— WHAT THE TASK ASKS —
Could you set down exactly the lines in the records below between the line holding "Replace sequencer n. -/" and the line holding "def Ctx.none : Ctx", inclusive?

— RECORDS PROVIDED —
-- ==== Sys2Proof/Machine/Page.lean ====
section
/-!
DEFINITION. Agents' tables in State, table entries, walks and cached translations (spec/13_pages.md R327 to R341).
A translation answers a key of `Mem` with its leaf, or the reason why the access fails or waits.
-/
namespace Sys2Proof.Machine

/-! ## Tables of State -/

/-- Sequencer n. -/
def State.seq (s : State) (n : Nat) : Seq := (smapGet n s.seqs).getD Seq.reset

/-- Replace sequencer n. -/
def State.setSeq (s : State) (n : Nat) (q : Seq) : State := { s with seqs := smapSet n q s.seqs }

/-- Change sequencer n. -/
def State.modSeq (s : State) (n : Nat) (f : Seq → Seq) : State := s.setSeq n (f (s.seq n))

/-- Die d. -/
def State.die (s : State) (d : Nat) : Die := if h : d < 16 then s.dies[d] else Die.reset [] d

/-- Replace die d. -/
def State.setDie (s : State) (d : Nat) (x : Die) : State := { s with dies := s.dies.setIfInBounds d x }

/-- Change die d. -/
def State.modDie (s : State) (d : Nat) (f : Die → Die) : State := s.setDie d (f (s.die d))

/-- A context that does not exist, as an ended one. -/
def Ctx.none : Ctx :=
  { id := 0, kernel := Option.none, cptbase := 0, ctrap := 0, csump := 0, cdet := 0, limit := 0, balance := 0, st := .ended,
    takeCause := 0, halt := ⟨0, 0, 0⟩, saved := [], records := [], logUsed := [] }

/-- Context c. -/
def State.ctx (s : State) (c : Nat) : Ctx := (s.ctxs.find? fun x => x.id == c).getD Ctx.none

/-- Change context c. -/
def State.modCtx (s : State) (c : Nat) (f : Ctx → Ctx) : State :=
  { s with ctxs := updFirst (fun x => x.id == c) f s.ctxs }

/-- Kernel k. -/
def State.kernel? (s : State) (k : Nat) : Option Kernel := s.kernels.find? fun x => x.id == k

/-- Change kernel k. -/
def State.modKernel (s : State) (k : Nat) (f : Kernel → Kernel) : State :=
  { s with kernels := updFirst (fun x => x.id == k) f s.kernels }

/-- Queue q. -/
def State.queue (s : State) (q : Nat) : Queue := (s.queues.find? fun x => x.id == q).getD (Queue.reset q)

/-- Replace a queue, by its number. -/
def State.setQueue (s : State) (x : Queue) : State :=
  { s with queues := if s.queues.any (fun y => y.id == x.id) then updFirst (fun y => y.id == x.id) (fun _ => x) s.queues
                     else x :: s.queues }

/-- The die of a sequencer. -/
def dieOf (n : Nat) : Nat := n / 16

/-! ## Addresses -/

/-- 2 MB, the window share of one group (02 R40). -/
def twoMB : Nat := 0x200000
/-- Base of the cistern range (R335). -/
def cistBase : Nat := 0xF000000000000
/-- Base of the well range (20 R473). -/
def wellBase : Nat := 0x4000000000000
/-- Base of the notify area (20 R480). -/
def notifyBase : Nat := 0xE000000000000
/-- Key of host memory. -/
def hostKey : Nat := 2 ^ 52

/-- Bytes of main memory that an access may reach (20 R473). -/
def mainSize : Nat := 192 * 2 ^ 30 - 256 * 2 ^ 20
/-- Bytes of the well (20 R473). -/
def wellSize : Nat := 1022 * 2 ^ 30
/-- Bytes of the cistern ranges of sixteen dies (20 R473). -/
def cistSize : Nat := 2 ^ 31

/-- A physical address of the cistern. -/
def inCist (k : Nat) : Bool := cistBase ≤ k && k < cistBase + cistSize
/-- A physical address of the notify area. -/
def inNotify (k : Nat) : Bool := notifyBase ≤ k && k < notifyBase + 0x400000

/-- The spec gives this key a place: main, well, notify area, cistern, host or a peer's port (log 8). -/
def keyExists (k : Nat) : Bool :=
  k < mainSize || (wellBase ≤ k && k < wellBase + wellSize) || inNotify k || inCist k ||
    (hostKey ≤ k && k < 14 * 2 ^ 52)

/-- The die to which the tier controllers of a key belong: the cistern's die, else the die of the memory whose share the
address lies in (02 R36; log 22). -/
def homeDie (k : Nat) : Nat :=
  if inCist k then (k - cistBase) / 0x8000000 % 16
  else if k < mainSize then k / (12 * 2 ^ 30) % 16
  else if wellBase ≤ k then (k - wellBase) / (64 * 2 ^ 30) % 16
  else 0

/-- The link through which a key outside the package is reached: the CXL port, or a peer's port (20 R465, R481). -/
def portOf (key : Nat) : Option Nat :=
  if key < hostKey then none else if key < 2 * 2 ^ 52 then some 24 else some (25 + (key / 2 ^ 52 - 2))

/-- The way through port k to a key; behind a port that carries flits the peer may refuse the access (20 R466, R470, R482; log 117). -/
def wayOut (s : State) (k key : Nat) : Way := match wayOver s k with
  | .clear => if 25 ≤ k && Config.peerRefuses (k - 25) (key % 2 ^ 52) s.now then .refused else .clear
  | w => w

/-- The way of accesses of die d to a key: over the boundaries of the package, or through a port (20 R466, R470). -/
def State.wayTo (s : State) (d key : Nat) : Way := match portOf key with
  | some k => wayOut s k key
  | none => wayDies s d (homeDie key)

/-- A way does not pass: a link is DOWN, or a peer refuses what came over it. -/
def Way.failed : Way → Bool
  | .fails _ | .refused => true
  | .clear | .held => false

/-! ## Table entries (R329, R330) -/

/-- V of an entry. -/
def eV (e : Word) : Bool := e.getLsbD 0
/-- LEAF of an entry. -/
def eLeaf (e : Word) : Bool := e.getLsbD 1
/-- S of an entry. -/
def eS (e : Word) : Nat := fld e 2 2
/-- TIER of an entry: 0 cistern, 1 main, 2 well, 3 host, 4 peer. -/
def eTier (e : Word) : Nat := fld e 4 3
/-- KIND of an entry: 0 SO, 1 RC, 2 UN. -/
def eKind (e : Word) : Nat := fld e 7 2
/-- R of an entry. -/
def eR (e : Word) : Bool := e.getLsbD 9
/-- W of an entry. -/
def eW (e : Word) : Bool := e.getLsbD 10
/-- X of an entry. -/
def eX (e : Word) : Bool := e.getLsbD 11
/-- FRAME of an entry. -/
def eFrame (e : Word) : Nat := fld e 12 40
/-- PORT of an entry. -/
def ePort (e : Word) : Nat := fld e 52 4
/-- A of an entry. -/
def eA (e : Word) : Bool := e.getLsbD 56
/-- D of an entry. -/
def eD (e : Word) : Bool := e.getLsbD 57
/-- MIG of an entry. -/
def eMig (e : Word) : Bool := e.getLsbD 58

/-- Bytes of a page of a leaf at a level (R327). -/
def pageSize (e : Word) (level : Nat) : Nat := 4 ^ eS e * 2 ^ (12 + 9 * level)

/-- Physical base of a leaf's page (R328). -/
def pageBase (e : Word) (level : Nat) : Nat := eFrame e * 4096 / pageSize e level * pageSize e level

/-- A valid entry that is malformed at its level (R330). -/
def malformed (e : Word) (level : Nat) : Bool :=
  if fld e 59 5 != 0 then true
  else if eLeaf e then
    eKind e == 3 || eTier e > 4 || ePort e > 11 || (ePort e != 0 && eTier e != 4) ||
      (eTier e == 0 &&
        let b := pageBase e level
        !(inCist b && b + pageSize e level ≤ cistBase + ((b - cistBase) / 0x8000000 + 1) * 0x8000000))
  else level == 0 || fld e 2 10 != 0 || fld e 52 7 != 0

/-- Where a walk ends: at a leaf, or failing for R344's reasons 1 unmapped, 2 malformed, 3 migrating. `entry` is the
key of the last entry read and `path` every key read. -/
structure Walk where
  reason : Nat
  leaf : Word
  level : Nat
  entry : Nat
  path : List Nat
  deriving DecidableEq, Repr

/-- Walk from a table at level `l` downward (R327). -/
def walkGo (m : Mem) (va : Nat) : Nat → Nat → List Nat → Walk
  | l, tbl, path =>
    let k := tbl + 8 * bitsAt va (12 + 9 * l) 9
    let e := toWord (m.num k 8)
    let path := path ++ [k]
    if !eV e then ⟨if eMig e then 3 else 1, e, l, k, path⟩
    else if malformed e l then ⟨2, e, l, k, path⟩
    else if eLeaf e then ⟨0, e, l, k, path⟩
    else match l with
      | 0 => ⟨2, e, 0, k, path⟩
      | l + 1 => walkGo m va l (eFrame e * 4096) path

— SOLUTION FOR THIS TASK —
/-- Replace sequencer n. -/
def State.setSeq (s : State) (n : Nat) (q : Seq) : State := { s with seqs := smapSet n q s.seqs }

/-- Change sequencer n. -/
def State.modSeq (s : State) (n : Nat) (f : Seq → Seq) : State := s.setSeq n (f (s.seq n))

/-- Die d. -/
def State.die (s : State) (d : Nat) : Die := if h : d < 16 then s.dies[d] else Die.reset [] d

/-- Replace die d. -/
def State.setDie (s : State) (d : Nat) (x : Die) : State := { s with dies := s.dies.setIfInBounds d x }

/-- Change die d. -/
def State.modDie (s : State) (d : Nat) (f : Die → Die) : State := s.setDie d (f (s.die d))

/-- A context that does not exist, as an ended one. -/
def Ctx.none : Ctx :=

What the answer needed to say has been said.